_Dataset entries:_
/-- What a completing TREE_BUILD leaves: a finished merge loop, whose leaves are the entries of the
table (R146). -/
theorem withTree_spec (s : State) (hc : s.counted ≠ []) :
    Merging s.counted.length s.withTree ∧ s.withTree.wl.length = 1 ∧
      (∀ k (hk : k < s.counted.length),
        s.withTree.nodeAt (nodeIx k) = leafOf s.counted[k].1 s.counted[k].2) ∧
      s.withTree.nsym.val = s.counted.length ∧ s.withTree.wl = [s.withTree.root] := by
  have hm := withLeaves_merging s hc
  have hle := counted_length_le s
  obtain ⟨h₁, h₂, h₃, h₄⟩ := mergeFor_done s.withLeaves.wl.length s.withLeaves hm (by omega)
  refine ⟨?_, h₂, fun k hk => ?_, ?_, ?_⟩
  · exact
      { pos := h₁.pos, le := h₁.le, nnodesGe := h₁.nnodesGe, wlPos := h₁.wlPos, count := h₁.count,
        sorted := h₁.sorted, alive := h₁.alive, internals := h₁.internals, sum := h₁.sum,
        growing := h₁.growing, least := h₁.least }
  · have := h₃ (nodeIx k) (by rw [nodeIx_val (by omega)]; exact hk)
    show (mergeFor _ _).nodeAt _ = _
    rw [this, withLeaves_leaf s k hk]
  · show (mergeFor s.withLeaves.wl.length s.withLeaves).nsym.val = _
    rw [mergeFor_frame]
    show s.withLeaves.nsym.val = _
    unfold State.withLeaves
    rw [insertLeaves_frame]
    simp [Fin.ofNat]; omega
  · show (mergeFor s.withLeaves.wl.length s.withLeaves).wl = [List.headD _ 0]
    cases hw : (mergeFor s.withLeaves.wl.length s.withLeaves).wl with
    | nil => rw [hw] at h₂; simp at h₂
    | cons a l =>
      rw [hw] at h₂
      have : l = [] := by simpa using h₂
      rw [this]; rfl

theorem withTree_frame (s : State) : s.withTree = { s with
    nodes := s.withTree.nodes, nnodes := s.withTree.nnodes, root := s.withTree.root,
    wl := s.withTree.wl, wlStale := s.withTree.wlStale, nsym := s.withTree.nsym,
    phase := .treeReady } := by
  unfold State.withTree
  rw [mergeFor_frame]
  unfold State.withLeaves
  rw [insertLeaves_frame, placeLeaves_frame]
  rfl

theorem withTree_counted (s : State) : s.withTree.counted = s.counted := by
  rw [withTree_frame]; rfl

theorem withTree_size (s : State) (hc : s.counted ≠ []) (h : s.wl.length + s.wlStale.length = 256) :
    s.withTree.wl.length + s.withTree.wlStale.length = 256 := by
  have hm := withLeaves_merging s hc
  obtain ⟨_, _, _, h₄⟩ := mergeFor_done s.withLeaves.wl.length s.withLeaves hm (by omega)
  have hw : (placeLeaves s.counted 0 s).wl = s.wl := by rw [placeLeaves_frame]
  have hst : (placeLeaves s.counted 0 s).wlStale = s.wlStale := by rw [placeLeaves_frame]
  show (mergeFor _ _).wl.length + (mergeFor _ _).wlStale.length = _
  rw [h₄]
  unfold State.withLeaves
  rw [insertLeaves_size]
  · show ([] : List NodeIx).length + ((placeLeaves s.counted 0 s).wl ++
      (placeLeaves s.counted 0 s).wlStale).length = _
    rw [hw, hst]
    simp; omega
  · show _ ≤ ((placeLeaves s.counted 0 s).wl ++ (placeLeaves s.counted 0 s).wlStale).length
    rw [hw, hst]
    have := counted_length_le s
    simp; omega

/-- The invariants of R146 after a completing TREE_BUILD. -/
theorem withTree_treeOk (s : State) (hc : s.counted ≠ []) : s.withTree.TreeOk := by
  obtain ⟨hm, hlen, hleaf, hn, hwl⟩ := withTree_spec s hc
  have hpos := hm.pos
  have hle := hm.le
  have hcount := hm.count
  have hnn : s.withTree.nnodes.val = 2 * s.counted.length - 1 := by omega
  have hroot : s.withTree.root.val = 2 * s.counted.length - 2 := by
    by_contra hne
    have hlive := (hm.mem_wl (by omega) s.withTree.root).1 (by rw [hwl]; simp)
    -- the last node is in the list, and the list has one entry
    have hlast : nodeIx (2 * s.counted.length - 2) ∈ s.withTree.wl := by
      refine (hm.mem_wl (by omega) _).2 ⟨by rw [nodeIx_val (by omega)]; omega, fun z hz hz' => ?_⟩
      have := hm.internals z hz hz'
      constructor
      · intro e
        have := congrArg Fin.val e
        rw [nodeIx_val (by omega)] at this
        omega
      · intro e
        have := congrArg Fin.val e
        rw [nodeIx_val (by omega)] at this
        omega
    rw [hwl, List.mem_singleton] at hlast
    rw [← hlast, nodeIx_val (by omega)] at hne
    exact hne rfl
  exact
    { nsymPos := by omega
      nnodesEq := by omega
      rootEq := by omega
      wlEq := hwl
      leavesEq := by
        rw [hn, withTree_counted]
        apply List.ext_getElem
        · simp
        · intro k h₁ h₂
          have hk : k < s.counted.length := by simpa using h₁
          simp only [List.getElem_map, List.getElem_range]
          exact hleaf k hk
      internals := by rw [hn]; exact hm.internals
      oneParent := by
        rw [hn]
        have ha := hm.alive
        rw [hwl] at ha
        have hr : List.range s.withTree.nnodes.val =
            List.range s.withTree.root.val ++ [s.withTree.root.val] := by
          rw [hnn, hroot, ← List.range_succ]
          congr 1; omega
        rw [hr, List.map_append, List.map_singleton, nodeIx_of_val] at ha
        exact (List.perm_append_right_iff _).1 ha
      rootFreq := by
        have := hm.sum
        rw [hwl] at this
        simpa using this }

end Sys2Proof.Machine
end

_Your assignment:_ In the entries above, identify every line with the string "hleaf".

_Response:_
  obtain ⟨hm, hlen, hleaf, hn, hwl⟩ := withTree_spec s hc
          exact hleaf k hk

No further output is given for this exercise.